I've got a Hurco and the machine is great. (when it works, see http://www.hobby-machinist.com/show...he-Hurco-that-s-quot-ready-to-make-parts-quot)


Machine has plenty of mass, hog lots of chips and is made with quality parts but in my case the electronics are 30+ years old and starting to show it.  I'm planning a retro but if I had known I needed to do one I would have offered lees to purchase or perhaps even walked.  Once I get it working again I'll be very pleased with it but something for you to consider too is the possibility of having to do a retro some day.


----------



## alloy (Jan 18, 2015)

That is a saga alright.  I hope you get it all sorted out.

Have you decided on which  retrofit kit to go with?  As I recall Jim doesn't seem to like the Mach upgrade very well I don't think.  I haven't looked into the different kits much yet.

I guess if I do get a CNC mill my plan would be to retrofit it before I start making parts for people that depend on me for on time deliveries.  At work we are on overtime now in the shop. First time in 3 years we have done that. The owner told us if we don't have the product our customers will go elsewhere, and it would be very hard to win their business back. I completely agree with his thinking and this is big in my decision to retrofit first.  

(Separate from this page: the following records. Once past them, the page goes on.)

theorem windowOpen_within (h : HarnessId) (m : Fin 4) (t : EvTime) (s : State) (hq : Ch P q9 s)
    (c_units : P .units = true) (c_link : P .link = true) (c_har : P .har = true) :
    Ch P q9 (windowOpen h m t s) := by
  unfold windowOpen
  repeat' first
    | (with_reducible first | intro _ | assumption | apply ite_within | apply State_modHar_within | apply regate_within)
    | split
    | dsimp only

theorem postCancel_within (h : HarnessId) (m : Fin 4) (limit : Nat) (s : State) (hq : Ch P q9 s) (cE : EvOk P)
    (c_har : P .har = true) :
    Ch P q9 (postCancel h m limit s) := by
  unfold postCancel
  repeat' first
    | (with_reducible first | intro _ | assumption | apply State_modHar_within | apply postB63_within)
    | split
    | dsimp only

theorem windowClose_within (h : HarnessId) (m : Fin 4) (t : EvTime) (s : State) (hq : Ch P q9 s) (cE : EvOk P)
    (c_units : P .units = true) (c_link : P .link = true) (c_har : P .har = true) :
    Ch P q9 (windowClose h m t s) := by
  unfold windowClose
  repeat' first
    | (with_reducible first
        | intro _ | assumption | apply ite_within | apply State_modHar_within | apply postCancel_within
        | apply regate_within)
    | split
    | dsimp only

theorem gateReact_within (l : Lch) (t : EvTime) (s : State) (hq : Ch P q9 s) (cE : EvOk P) (c_units : P .units = true)
    (c_link : P .link = true) (c_har : P .har = true) :
    Ch P q9 (gateReact l t s) := by
  unfold gateReact
  repeat' first
    | (with_reducible first
        | intro _ | assumption | apply ite_within | apply regateBy_within | apply windowClose_within
        | apply windowOpen_within)
    | split
    | dsimp only

theorem notify_within (u : UnitId) (code : BitVec 2) (flagBit : Nat) (e : XEv) (s : State) (hq : Ch P q9 s)
    (cE : EvOk P) (c_units : P .units = true) (c_xing : P .xing = true) :
    Ch P q9 (notify u code flagBit e s) := by
  unfold notify
  repeat' first
    | (with_reducible first
        | intro _ | assumption | apply ite_within | apply cond_within | apply State_modUnit_within
        | apply pushEvent_within)
    | split
    | dsimp only

theorem capEvent_within (u : UnitId) (what : BitVec 3) (flagBit : Nat) (e : XEv) (s : State) (hq : Ch P q9 s)
    (cE : EvOk P) (c_units : P .units = true) (c_xing : P .xing = true) :
    Ch P q9 (capEvent u what flagBit e s) := by
  unfold capEvent
  repeat' first
    | (with_reducible first | intro _ | assumption | apply ite_within | apply State_modUnit_within | apply notify_within)
    | split
    | dsimp only

theorem captureSingle_within (u : UnitId) (level : Bool) (stamp : EvTime) (s : State) (hq : Ch P q9 s) (cE : EvOk P)
    (c_units : P .units = true) (c_xing : P .xing = true) :
    Ch P q9 (captureSingle u level stamp s) := by
  unfold captureSingle
  repeat' first
    | (with_reducible first
        | intro _ | assumption | apply ite_within | apply State_modUnit_within | apply capEvent_within)
    | split
    | dsimp only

I added a subscription to your thread. I will be watching to see what you end up doing.


----------



## JimDawson (Jan 18, 2015)

alloy said:


> Have you decided on which  retrofit kit to go with?  As I recall Jim doesn't seem to like the Mach upgrade very well I don't think.
> 
> I guess if I do get a CNC mill my plan would be to retrofit it before I start making parts for people that depend on me for on time deliveries.



I might change my mind on Mach3 if using closed loop steppers.  We'll see how the new Mach4 works out.  I would also be happy to give you my control software, but there are some down sides to that in that it is not exactly industry standard and requires it's own post processor.  I could make it compatible with the Fanuc post but I have been too lazy to do it.  It does have a lot of nice features the make it more user friendly.

I highly recommend NOT doing what I did:  I did my retrofit right in the middle of a production run when my old Anilam controller failed.  I never took the fixture off of the table and did the change over in a day and a half.  But I'm crazy like that.:nuts:

When you do get a machine, you are welcome to drop it at my shop, and I'll help you do the conversion here.


----------



## bloomingtonmike (Jan 29, 2015)

That machine looks very similar to my Millport 1050. I did a ajax centroid allinonedc retrofit. It is not cheap but I really like it. With the centroid mpg you can easily control all the axis like it was manual. I was unsure of why folks said the Z was difficult with a conversion.


----------



## JimDawson (Jan 30, 2015)

bloomingtonmike said:


> I was unsure of why folks said the Z was difficult with a conversion.



The normal way of driving the quill is with a ball screw that replaces the quill stop screw and the assembly covers the entire front of the head.  The only reason the Z was a bit tricky on mine is that I wanted to maintain full manual operation of the mill, with a quick change over.  My quill stop hardware was not disturbed and is fully functional for manual operation.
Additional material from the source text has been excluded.